The attack, claimed by Anonymous, had been threatened the day before. “The data was stored and easily obtainable via basic SQLi. Any 8-year-old with an Internet connection could have done what we did to find it. On top of that none of the info, including the passwords, was encrypted,” read a statement included with the released data.

In a separate statement Anonymous claimed the attack saying, “Anonymous will attempt to show those engaging in the censorship what it feels like to be silenced.”

“We are Anonymous. We are legion. We never forgive. We never forget. Expect us.” Thus read an August 12 release by the group announcing in advance the BART.org hack, and Civic Center station protest. But who is Anonymous?

Heroes to some, loathed by others, Anonymous has caused a worldwide stir in recent years as the group has become associated internationally with championing issues involving Internet censorship.

Anonymous has become an increasing presence, some would say nuisance, in cyberspace as the group's notoriety has rocketed after hacking attacks against major credit card companies and Paypal, in the wake of an extra judicial financial embargo of Wikileaks by major credit card companies.
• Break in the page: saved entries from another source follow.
theorem Frame.set_slu_auth_sec {l : Nat} {r s : State} {x13 : SluState} {x15 : AuthState} {x30 : SecState} (h : Frame l r s) (hm : maskIn 0x4000a000 l = true) (hw : x13.weldLock = s.slu.weldLock ) (hd : s.sec.lc = 4 ∧ s.sec.lcNext = none → x30.lc = 4 ∧ x30.lcNext = none) (hc : (s.sec.lc = 4 → s.sec.lcNext = none) → x30.lc = 4 → x30.lcNext = none) :
    Frame l r { s with slu := x13, auth := x15, sec := x30 } := by
  refine Frame.step (m := 0x4000a000) ?_ hm h
  constructor
  case ramWf => exact id
  case weld => exact fun _ x => hw.trans x
  case dead => exact hd
  case calm => exact hc
  all_goals first | rfl | exact fun _ => rfl | exact fun x => absurd x (by decide)

theorem Frame.set_latch_readData_evl_hif {l : Nat} {r s : State} {x3 : Tab Nat} {x4 : Tab Nat} {x7 : EvlState} {x23 : HostState} (h : Frame l r s) (hm : maskIn 0x00800098 l = true) :
    Frame l r { s with latch := x3, readData := x4, evl := x7, hif := x23 } := by
  refine Frame.step (m := 0x00800098) ?_ hm h
  constructor
  case ramWf => exact id
  case weld => exact fun _ x => x
  case dead => exact id
  case calm => exact id
  all_goals first | rfl | exact fun _ => rfl | exact fun x => absurd x (by decide)

theorem Frame.set_cur_est_mdl_bal {l : Nat} {r s : State} {x10 : CurState} {x16 : EstState} {x17 : ModelState} {x18 : BalState} (h : Frame l r s) (hm : maskIn 0x00070400 l = true) :
    Frame l r { s with cur := x10, est := x16, mdl := x17, bal := x18 } := by
  refine Frame.step (m := 0x00070400) ?_ hm h
  constructor
  case ramWf => exact id
  case weld => exact fun _ x => x
  case dead => exact id
  case calm => exact id
  all_goals first | rfl | exact fun _ => rfl | exact fun x => absurd x (by decide)

theorem Frame.set_slu_auth_hop_sec {l : Nat} {r s : State} {x13 : SluState} {x15 : AuthState} {x24 : HopState} {x30 : SecState} (h : Frame l r s) (hm : maskIn 0x4100a000 l = true) (hw : x13.weldLock = s.slu.weldLock ) (hd : s.sec.lc = 4 ∧ s.sec.lcNext = none → x30.lc = 4 ∧ x30.lcNext = none) (hc : (s.sec.lc = 4 → s.sec.lcNext = none) → x30.lc = 4 → x30.lcNext = none) :
    Frame l r { s with slu := x13, auth := x15, hop := x24, sec := x30 } := by
  refine Frame.step (m := 0x4100a000) ?_ hm h
  constructor
  case ramWf => exact id
  case weld => exact fun _ x => hw.trans x
  case dead => exact hd
  case calm => exact hc
  all_goals first | rfl | exact fun _ => rfl | exact fun x => absurd x (by decide)

theorem Frame.set_cur_thm_slu_env_pwr {l : Nat} {r s : State} {x10 : CurState} {x12 : ThmState} {x13 : SluState} {x20 : EnvState} {x29 : PwrState} (h : Frame l r s) (hm : maskIn 0x20103400 l = true) (hw : x13.weldLock = s.slu.weldLock ) :
    Frame l r { s with cur := x10, thm := x12, slu := x13, env := x20, pwr := x29 } := by
  refine Frame.step (m := 0x20103400) ?_ hm h
  constructor
  case ramWf => exact id
  case weld => exact fun _ x => hw.trans x
  case dead => exact id
  case calm => exact id
  all_goals first | rfl | exact fun _ => rfl | exact fun x => absurd x (by decide)

theorem Frame.set_sys_gov_env_hif_pwr_sec {l : Nat} {r s : State} {x5 : SysState} {x19 : GovState} {x20 : EnvState} {x23 : HostState} {x29 : PwrState} {x30 : SecState} (h : Frame l r s) (hm : maskIn 0x60980020 l = true) (hd : s.sec.lc = 4 ∧ s.sec.lcNext = none → x30.lc = 4 ∧ x30.lcNext = none) (hc : (s.sec.lc = 4 → s.sec.lcNext = none) → x30.lc = 4 → x30.lcNext = none) :
    Frame l r { s with sys := x5, gov := x19, env := x20, hif := x23, pwr := x29, sec := x30 } := by
  refine Frame.step (m := 0x60980020) ?_ hm h
  constructor
  case ramWf => exact id
  case weld => exact fun _ x => x
  case dead => exact hd
  case calm => exact hc
  all_goals first | rfl | exact fun _ => rfl | exact fun x => absurd x (by decide)

theorem memoriesWf_get {s : State} (h : s.memoriesWf = true) (k : Nat) : (s.memory k).wf = true :=
  Tab.all_get (p := Memory.wf) h rfl k

theorem Frame.ite {m : Nat} {s a b : State} {c : Prop} [Decidable c] (ha : Frame m s a) (hb : Frame m s b) :
    Frame m s (if c then a else b) := by split <;> assumption

theorem foldl_frames {α : Type} {m : Nat} {f : State → α → State} {l : List α} {r s : State}
    (h : ∀ s x, Frame m s (f s x)) (h0 : Frame m r s) : Frame m r (l.foldl f s) := by
  induction l generalizing s with
  | nil => exact h0
  | cons x t ih => exact ih (Frame.step (h _ _) (by simp [maskIn]) h0)

theorem forAll_frames {α : Type} {m : Nat} {f : α → State → State} {l : List α} {r s : State}
    (h : ∀ s x, Frame m s (f x s)) (h0 : Frame m r s) : Frame m r (forAll l f s) := foldl_frames (f := fun s x => f x s) h h0

theorem forEach_frames {m : Nat} {f : Nat → State → State} {l : List Nat} {r s : State}
    (h : ∀ s x, Frame m s (f x s)) (h0 : Frame m r s) : Frame m r (forEach l f s) := foldl_frames (f := fun s x => f x s) h h0

theorem foldl_fst_frames {α β : Type} {m : Nat} {f : State × β → α → State × β} {l : List α} {r : State} {p : State × β}
    (h : ∀ p x, Frame m p.1 (f p x).1) (h0 : Frame m r p.1) : Frame m r (l.foldl f p).1 := by
  induction l generalizing p with
  | nil => exact h0
  | cons x t ih => exact ih (Frame.step (h _ _) (by simp [maskIn]) h0)

theorem forEach_fst_frames {β : Type} {m : Nat} {f : Nat → State × β → State × β} {l : List Nat} {r : State} {p : State × β}
    (h : ∀ p x, Frame m p.1 (f x p).1) (h0 : Frame m r p.1) : Frame m r (forEach l f p).1 :=
  foldl_fst_frames (f := fun s x => f x s) h h0

theorem forAll_fst_frames {α β : Type} {m : Nat} {f : α → State × β → State × β} {l : List α} {r : State} {p : State × β}
    (h : ∀ p x, Frame m p.1 (f x p).1) (h0 : Frame m r p.1) : Frame m r (forAll l f p).1 :=
  foldl_fst_frames (f := fun s x => f x s) h h0

theorem doIf_frames {m : Nat} {f : State → State} {c : Bool} {r s : State} (h : ∀ s, Frame m s (f s)) (h0 : Frame m r s) :
    Frame m r (doIf c f s) := by
  unfold doIf; split
  · exact Frame.step (h s) (by simp [maskIn]) h0
  · exact h0

end Sys2Proof.Machine
end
In January, the federal authorities issued more than 40 search warrants and made more than 20 arrests in a nation wide sweep against Anonymous attacks on companies that illegally withheld donations to Wikileaks.

BART Police have come under increasing public scrutiny starting with the New Year's Eve 2009 shooting of a restrained Oscar Grant. The force has been involved in three fatal shooting in the past 18 months, as many incidents as the previous 30 years of operations. The death of Charles Hill in July was the most recent of these incidents.